Chirurgie stéréotaxique : 30 minutes par animal, une seule fois dans l’étude, sous anesthésie gazeuse et couverture analgésique. Imagerie in vivo : 10 minutes sous anesthésie gazeuse. Deux sessions de comportement classique non invasif, durée 2H à 10 semaines et 20 semaines postchirurgie. Nuisances dues au transport entre les deux animalerie pour les souris qui suivront l’imagerie in vivo.
Quels sont les effets/effets indésirables prévus sur les animaux et la durée de ces effets?
Ils sont représentés par l’utilisation de la chirurgie stéréotaxique, mais bien cadrés par l’utilisation d’analgésiques adaptés et d’un suivi régulier des animaux.
Justifier le sort prévu des animaux à l’issue de la procédure.
Les animaux (sauf ceux qui sont transférés pour l’imagerie) sont mis à mort à la fin de chaque étude afin de réaliser une étude histologique et biochimique du tissu cérébral.
Application de la règle des "3R"
1. Remplacement
Nous souhaitons améliorer un modèle du laboratoire, en optimisant la transduction virale et ainsi l’expression des formes pathologiques de synucléine. Nous avons besoin d’un modèle intégré ce qui n’est pas le cas avec des alternatives comme la culture cellulaire. En amont de nos expériences in vivo, le matériel biologique virus, fibroine..etc est testé en culture cellualire afin de valider leur efficacité, de déterminer les concentrations nécessaires et de valider un protocole expérimental correct.
2. Réduction
Nous utilisons des tests comportementaux qui sont non invasifs et permettent un suivi au long cours sur un même animal. Le développement de modèles avec un suivi en bioluminescence qui est non invasif pour les animaux, permet des études longitudinales et ainsi une diminution du nombre d’animaux utilisés.
3. Raffinement
Acclimatation : une période de deux semaines permet une bonne acclimatation des animaux à leur nouvel environnement.
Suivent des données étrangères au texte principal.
/-- What a fill changes (R34). -/
theorem Fill.frame {s t : State} (h : Fill s t) :
    t = { s with acc := t.acc, sink := t.sink, source := t.source, exchanges := t.exchanges } := by
  cases h <;> rfl

/-- A fill does not depend on the engine's place or on the responses given. -/
theorem Fill.congr {s t : State} (h : Fill s t) (e : Engine) (rs : List Response) :
    Fill { s with engine := e, responses := rs } { t with engine := e, responses := rs } := by
  cases h with
  | source x hm hmax hbytes hstatus hne =>
    exact .source (s := { s with engine := e, responses := rs }) x hm hmax hbytes hstatus hne
  | sink hm hs => exact .sink (s := { s with engine := e, responses := rs }) hm hs

/-! ### Skip's loop over its fills -/

/-- `Skip`'s loop sets the engine's place in either of its branches, whatever it was. -/
theorem skipLoop_engine_irrel (cmd : Instr) (owed : Nat) (e : Engine) (s : State) :
    skipLoop cmd owed { s with engine := e } = skipLoop cmd owed s := by
  simp only [skipLoop]
  split <;> rfl

/-- `Skips j owed s t`: skipping `owed` bits from `s`, over `j` fills, leads to `t` (R86). Each fill is made once the held bits
are consumed. -/
inductive Skips : Nat → Nat → State → State → Prop where
  | held {owed : Nat} {s : State} (h : owed ≤ s.acc.remaining) : Skips 0 owed s { s with acc := s.acc.drop owed }
  | fill {j owed : Nat} {s u t : State} (h : s.acc.remaining < owed)
      (hf : Fill { s with acc := s.acc.drop s.acc.remaining } u) (hr : Skips j (owed - s.acc.remaining) u t) :
      Skips (j + 1) owed s t

theorem Skips.frame {j owed : Nat} {s t : State} (h : Skips j owed s t) :
    t = { s with acc := t.acc, sink := t.sink, source := t.source, exchanges := t.exchanges } := by
  induction h with
  | held h => rfl
  | fill h hf hr ih => rw [ih, hf.frame]

theorem Skips.congr {j owed : Nat} {s t : State} (h : Skips j owed s t) (e : Engine) (rs : List Response) :
    Skips j owed { s with engine := e, responses := rs } { t with engine := e, responses := rs } := by
  induction h with
  | @held owed s h => exact .held (s := { s with engine := e, responses := rs }) h
  | @fill j owed s u t h hf hr ih =>
    exact .fill (s := { s with engine := e, responses := rs }) h (hf.congr e rs) ih

/-- A skip's fill that brings it on: with bytes or with `(0, OK)`, `Skip`'s loop goes on (R80, R86). -/
theorem deliver_skipping {cmd : Instr} {owed : Nat} {bytes : List Byte} {st : SrcStatus} {s : State}
    (hempty : s.acc.remaining = 0) (howed : owed ≠ 0) (hne : ¬ (bytes = [] ∧ st = .endOfData)) :
    deliver cmd (.skipping owed) bytes st s = skipLoop cmd owed { s with acc := s.acc.absorb bytes } := by
  cases bytes with
  | cons b bs => exact skipLoop_engine_irrel cmd owed _ { s with acc := s.acc.absorb (b :: bs) }
  | nil =>
    cases st with
    | ok => simp [deliver, fillWith, skipLoop_short (show s.acc.remaining < owed by omega), hempty, Acc.drop_zero]
    | endOfData => simp at hne

/-- The atomic step of a skip whose fill brings it on. -/
theorem engineStep_skipping {cmd : Instr} {owed : Nat} {s u : State} (hempty : s.acc.remaining = 0) (howed : owed ≠ 0)
    (h : Fill s u) : engineStep { s with engine := .busy cmd (.skipping owed) } = .next (skipLoop cmd owed u) := by
  have hcap : s.acc.cap ≠ 0 := by simp [Acc.cap, hempty]
  cases h with
  | source e hm hmax hbytes hstatus hne =>
    rw [engineStep_direct hm (by exact hcap)]
    simp only [directStep, request, ← hmax, hbytes, hstatus]
    rw [deliver_skipping (by exact hempty) howed hne]
    exact congrArg _ (skipLoop_engine_irrel cmd owed (.busy cmd (.skipping owed)) (filled e s))
  | sink hm hs =>
    rw [engineStep_buffered hm (by exact hcap), pullStep_nonempty (by exact hs),
      deliver_skipping (by exact hempty) howed (fun h => by cases h.2)]
    exact congrArg _ (skipLoop_engine_irrel cmd owed (.busy cmd (.skipping owed)) (sinkFilled s))

/-- `Skip`'s loop through one fill (R86). -/
theorem engineRun_skip_fill {cmd : Instr} {owed : Nat} {s u : State} (ht : s.turns = [])
    (hshort : s.acc.remaining < owed) (hf : Fill { s with acc := s.acc.drop s.acc.remaining } u) (fuel : Nat) :
    engineRun (fuel + 1) (skipLoop cmd owed s) = engineRun fuel (skipLoop cmd (owed - s.acc.remaining) u) := by
  have hstep := engineStep_skipping (cmd := cmd) (owed := owed - s.acc.remaining) (by simp) (by omega) hf
  rw [skipLoop_short hshort]
  exact engineRun_goes_on rfl (by exact ht) hstep fuel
Hébergement : les animaux sont hébergés dans des conditions veillant au respect de leur bien-être (en fratrie) et avec un milieu enrichi afin de limiter leur stress. Les animaux sont suivis quotidiennement afin de détecter tout inconfort ou souffrance. Une étroite collaboration entre le personnel de l’animalerie et notre équipe d’expérimentateurs, permet d’intervenir immédiatement sur les animaux en cas de nécessité. Contention : les animaux sont manipulés avec soin par un personnel formé qui maitrise des méthodes de préhensions douces, les animaux sont attrapés soit par la peau du dos soit dans des tubes, afin de ne pas les manipuler par la queue. Chirurgie : une attention particulière est apportée pour un maintien de l’aseptie pendant la période opératoire. Formation : une grande maîtrise technique est demandée à nos expérimentateurs qui sont régulièrement formés au sein de l’institut pour le bien-être animal.
Expliquer le choix des espèces et les stades de développement y afférents.
Les modèles de neurodégénérescence induite chez la souris sont bien établis au sein de notre institut. Ces travaux d’étude des maladies neurodégénératives en utilisant la souris comme modèle sont largement decrits dans la littérature ce qui nous donne une base solide pour valider nos résultats. Les animaux seront utilisés à l’âge adulte qui est compris entre 8 et 12 semaines.